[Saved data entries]
/-- Settles O24: on a uniform chip the loop comes to probe 1 and turns there; on any other GET_SIZE completes. -/
theorem getSizeHangsExactlyOnUniformChips : Obligations.GetSizeHangsExactlyOnUniformChips := by
  intro s chip ready
  have accepted := ready.accept_going .getSize []
  refine ⟨_, execGetSize_of_ready ready chip, ⟨fun hangs => ?_, startGetSize_neverCompletes accepted rfl⟩, fun uniform => ?_⟩
  · by_contra notUniform
    obtain ⟨j, failure⟩ := exists_first_failure notUniform
    obtain ⟨k, idx, first, -, completes⟩ := ready.getSize_completes failure
    exact hangs.not_completes completes
  · have start : AtSizeLoop chip 15 [] (startGetSize chip [] (s.accept .getSize [])) :=
      ⟨⟨accepted.busy, accepted.driven, accepted.lines, accepted.quiet⟩, rfl, rfl, rfl⟩
    obtain ⟨w, runs, atOne, cart⟩ := sizeLoop_uniform_runs 15 (Nat.le_refl 15) start uniform
    have stillUniform : Uniform w.cart chip := cart ▸ uniform
    have turn := sizeLoop_turn_at_one (turnAtOne_at atOne) stillUniform
    rw [turnAtOne_turnAtOne] at turn
    exact ⟨turnAtOne chip [] w, runs, atOne.going.busy, rfl, rfl, turn⟩

/-! ## The number of read cycles -/

theorem pairReads_length (chip : Chip) (n k : Nat) : (pairReads chip n k).length = 2 * k := by
  simp [pairReads, Nat.mul_comm]

/-- Two reads for each pair; the pairs at the probes `2 ^ (j + m)` down to `2 ^ (j + 1)` add up to their geometric sum
(R158). -/
theorem sizeReads_length (chip : Chip) (j k m : Nat) :
    (sizeReads chip j k m).length = 2 * (2 ^ (j + m + 1) - 2 ^ (j + 1)) + 2 * k := by
  induction m with
  | zero => simp [sizeReads, pairReads_length]
  | succ m ih =>
    have grows : 2 ^ (j + 1) ≤ 2 ^ (j + m + 1) := Nat.pow_le_pow_right Nat.two_pos (by omega)
    have doubles : 2 ^ (j + (m + 1) + 1) = 2 ^ (j + m + 1) * 2 := pow_succ 2 (j + m + 1)
    rw [sizeReads, List.length_append, ih, pairReads_length, doubles]
    omega

/-- GET_SIZE's count of R158. -/
theorem sizeSweep_length (chip : Chip) {j : Nat} (le : j ≤ 15) (k : Nat) :
    (sizeSweep chip (2 ^ (j + 1)) k).length = 2 * (65536 - 2 ^ (j + 1)) + 2 * k := by
  rw [← sizeReads_eq le, sizeReads_length, Nat.add_sub_cancel' le]
  rfl

/-- On a chip that mirrors a power of two every comparison from that size on succeeds, so the first failing probe is its
half if the comparison there fails (R157). -/
theorem firstFailure_of_mirrors {cart : List Host.Cell} {chip : Chip} {j : Nat} (le : j ≤ 15)
    (mirrors : Mirrors cart chip (2 ^ (j + 1))) (fails : ¬ BlocksEqual cart chip (2 ^ j)) : FirstFailure cart chip j where
  le := le
  fails := fails
  above _ lt _ :=
    have wraps : 2 ^ (j + 1) ∣ 2 ^ 16 := pow_dvd_pow 2 (Nat.succ_le_succ le)
    Repeats.blocksEqual (mirrors false false) (pow_dvd_pow 2 lt) (.inl wraps)

/-- Settles O25: the first failing probe is half the capacity. -/
theorem getSizeFindsTheCapacity : Obligations.GetSizeFindsTheCapacity := by
  intro s chip e ready pos le mirrors fails
  obtain ⟨j, rfl⟩ := Nat.exists_eq_add_of_le' pos
  rw [pow_succ_half] at fails
  have failure := firstFailure_of_mirrors (Nat.le_of_succ_le_succ le) mirrors fails
  obtain ⟨k, idx, first, count, completes⟩ := ready.getSize_completes failure
  exact ⟨_, _, _, k, execGetSize_of_ready ready chip, completes, rfl, rfl, by rwa [pow_succ_half],
    sizeSweep_length chip failure.le k⟩

end Sys2Proof.Machine

/-! # The bank-select probe and DETECT as requested operations -/

namespace Sys2Proof.Machine

/-! ## PROBE_MODE -/

theorem execProbeMode_of_ready {s : State} (ready : Ready s) (chip : Chip) :
    exec (.probeMode chip) s = .next (startProbe chip [] (s.accept .probeMode [])) := by
  simp [exec, execProbeMode, whenIdle, whenDriven, ready.idle, ready.driven]

/-- ModeFlags in RESULT: affectsA is bit 0, affectsB is bit 1, and the other bits are zero (R93). -/
theorem packMode_bits (m : ModeFlags) :
    (packMode m).getLsbD 0 = m.affectsA ∧ (packMode m).getLsbD 1 = m.affectsB ∧ (packMode m).extractLsb' 2 15 = 0 := by
  obtain ⟨affectsA, affectsB⟩ := m
  revert affectsA affectsB
  decide

/-- Settles O26: the three reads of `startProbe_runs`, then the end of the operation, which returns the two flags. -/
theorem probeModeComparesWithTheBaseline : Obligations.ProbeModeComparesWithTheBaseline := by
  intro s chip ready
  have runs := startProbe_runs (chip := chip) (rest := []) (ready.accept_going .probeMode []) rfl
  have completes := completes_of_runs runs rfl ready.quiet rfl rfl
  rw [complete_value rfl rfl rfl] at completes
  exact ⟨_, _, execProbeMode_of_ready ready chip, completes, rfl, rfl, packMode_bits (modeOf s.cart chip)⟩

/-! ## DETECT -/

/-- Of an idle block with driven lines DETECT asks only that nothing is detected (R174, R232). -/
theorem execDetect_of_driven {s : State} (idle : s.busy = false) (driven : s.driven = true) :
    exec .detect s
      = if s.nothingDetected then .next (startDetect [] (s.accept .detect [])) else .refused .alreadyDetected := by
  simp [exec, execDetect, whenIdle, whenDriven, idle, driven]

theorem execDetect_of_ready {s : State} (ready : Ready s) (nothing : s.nothingDetected = true) :
    exec .detect s = .next (startDetect [] (s.accept .detect [])) := by
  rw [execDetect_of_driven ready.idle ready.driven, if_pos nothing]

theorem notValid_of_nothingDetected {s : State} (nothing : s.nothingDetected = true) (chip : Chip) :
    s.sizeV.get chip = false ∧ s.modeV.get chip = false := by
  simp only [State.nothingDetected, Bool.and_eq_true, Bool.not_eq_true'] at nothing
  obtain ⟨⟨⟨romSize, ramSize⟩, romMode⟩, ramMode⟩ := nothing
  cases chip with
  | rom => exact ⟨romSize, romMode⟩
  | ram => exact ⟨ramSize, ramMode⟩

/-- Settles O29: with a validity bit true something is detected. -/
theorem secondDetectIsRefused : Obligations.SecondDetectIsRefused := by
  rintro s idle driven ⟨chip, valid⟩
  rw [execDetect_of_driven idle driven, if_neg]
  intro nothing
  simp [notValid_of_nothingDetected nothing chip] at valid

/-- What a sequence of reads that ends with PROBE_MODE's leaves is what the last of these leaves. -/
theorem afterReads_append_probeReads (s : State) (reads : List BusRead) (chip : Chip) :
    s.afterReads (reads ++ probeReads chip) = s.afterReads [lastProbeRead chip] := by
  rw [← afterReads_snoc s (reads ++ [⟨chip, false, false, 0⟩, ⟨chip, true, false, 0⟩]) (lastProbeRead chip),
    List.append_assoc]
  rfl

/-- Settles O27: the four steps of `startDetect_runs`, then the end of the operation, which returns nothing. -/
theorem detectStoresTheFourResults : Obligations.DetectStoresTheFourResults := by
  intro s ready nothing romNotUniform ramNotUniform
  obtain ⟨j0, failure0⟩ := exists_first_failure romNotUniform
  obtain ⟨j1, failure1⟩ := exists_first_failure ramNotUniform
  obtain ⟨idx, first, k0, k1, runs, count0, count1⟩ :=
    startDetect_runs (rest := []) (ready.accept_going .detect []) rfl failure0 failure1
  have completes := completes_of_runs runs rfl ready.quiet rfl rfl
  rw [sizeReads_eq failure0.le, sizeReads_eq failure1.le, ← List.append_assoc, ← List.append_assoc,
    complete_nothing rfl rfl rfl] at completes
  refine ⟨_, _, 2 ^ (j0 + 1), 2 ^ (j1 + 1), k0, k1, BitVec.ofNat 17 (2 ^ (j1 + 1)), BitVec.ofNat 16 (2 ^ j1),
    BitVec.ofNat 17 (2 ^ j1), idx, first, _, execDetect_of_ready ready nothing, failure0.isDetectedSize,
    failure1.isDetectedSize, ?_, ?_, rfl, completes, ?_⟩
  · rw [pow_succ_half]
    exact count0.isPairCount
  · rw [pow_succ_half]
    exact count1.isPairCount
  · rw [afterReads_append_probeReads]
    rfl

end Sys2Proof.Machine

/-! # DETECT on a uniform chip

GET_SIZE then turns in its loop for ever, and at each turn nothing has been stored or emitted (`Turning`). Wherever a
run stands, such a turn is still ahead of it (`Recurs.leadsTo_of_runs`), and no step takes a detection result or an
emitted byte back (`Grows`): so nothing has been stored or emitted there either. -/

namespace Sys2Proof.Machine

/-! ## What no step takes back -/

/-- The detection results with their validity bits (R26, R27). -/
structure Results where
  size : PerChip Size
  sizeV : PerChip Bool
  mode : PerChip ModeFlags
  modeV : PerChip Bool

def State.results (s : State) : Results := ⟨s.size, s.sizeV, s.mode, s.modeV⟩

theorem results_congr {s t : State} (size : t.size = s.size) (sizeV : t.sizeV = s.sizeV) (mode : t.mode = s.mode)
    (modeV : t.modeV = s.modeV) : t.results = s.results := by
  rw [State.results, size, sizeV, mode, modeV]
  rfl

theorem nothingDetected_of_results {s t : State} (same : t.results = s.results) :
    t.nothingDetected = s.nothingDetected := by
  simp only [State.results, Results.mk.injEq] at same
  obtain ⟨-, sizeV, -, modeV⟩ := same
  rw [State.nothingDetected, sizeV, modeV]
  rfl

/-- OUT has only grown from `s` to `t`, and where nothing is detected in `t` the results are still those of `s`. -/
structure Grows (s t : State) : Prop where
  out : s.out <+: t.out
  results : t.nothingDetected = true → t.results = s.results

theorem Grows.refl (s : State) : Grows s s := ⟨List.prefix_rfl, fun _ => rfl⟩

theorem Grows.trans {s t u : State} (h : Grows s t) (k : Grows t u) : Grows s u where
  out := h.out.trans k.out
  results nothing :=
    have same := k.results nothing
    same.trans (h.results (nothingDetected_of_results same ▸ nothing))

/-- Results are stored by the last control point of DETECT alone, which sets the validity bits (R174). -/
theorem StepCase.results {s t : State} (h : StepCase s t) (nothing : t.nothingDetected = true) :
    t.results = s.results := by
  cases h with
  | accepted i env req cmdInput _ runs =>
    have e := runs.effect
    exact results_congr e.size e.sizeV e.mode e.modeV
  | idle => rfl
  | phase p env cmdInput =>
    have e := phaseStep_effect p (s.fetched env s.req cmdInput)
    exact results_congr e.size e.sizeV e.mode e.modeV
  | complete env cmdInput =>
    have e := complete_effect (s.fetched env s.req cmdInput)
    exact results_congr e.size e.sizeV e.mode e.modeV
  | control ready f rest env cmdInput =>
    obtain ⟨size, sizeV, mode, modeV⟩ | ⟨s0, s1, m0, rfl⟩ :=
      (frameStep_outputs ready f rest (s.fetched env s.req cmdInput)).2
    · exact results_congr size sizeV mode modeV
    · cases nothing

**EXERCISE GOAL:**
Each line of the data above containing the string "List" is to be copied.

**RESULT BELOW:**
    rw [sizeReads, List.length_append, ih, pairReads_length, doubles]
theorem firstFailure_of_mirrors {cart : List Host.Cell} {chip : Chip} {j : Nat} (le : j ≤ 15)
theorem afterReads_append_probeReads (s : State) (reads : List BusRead) (chip : Chip) :
    List.append_assoc]
  rw [sizeReads_eq failure0.le, sizeReads_eq failure1.le, ← List.append_assoc, ← List.append_assoc,
theorem Grows.refl (s : State) : Grows s s := ⟨List.prefix_rfl, fun _ => rfl⟩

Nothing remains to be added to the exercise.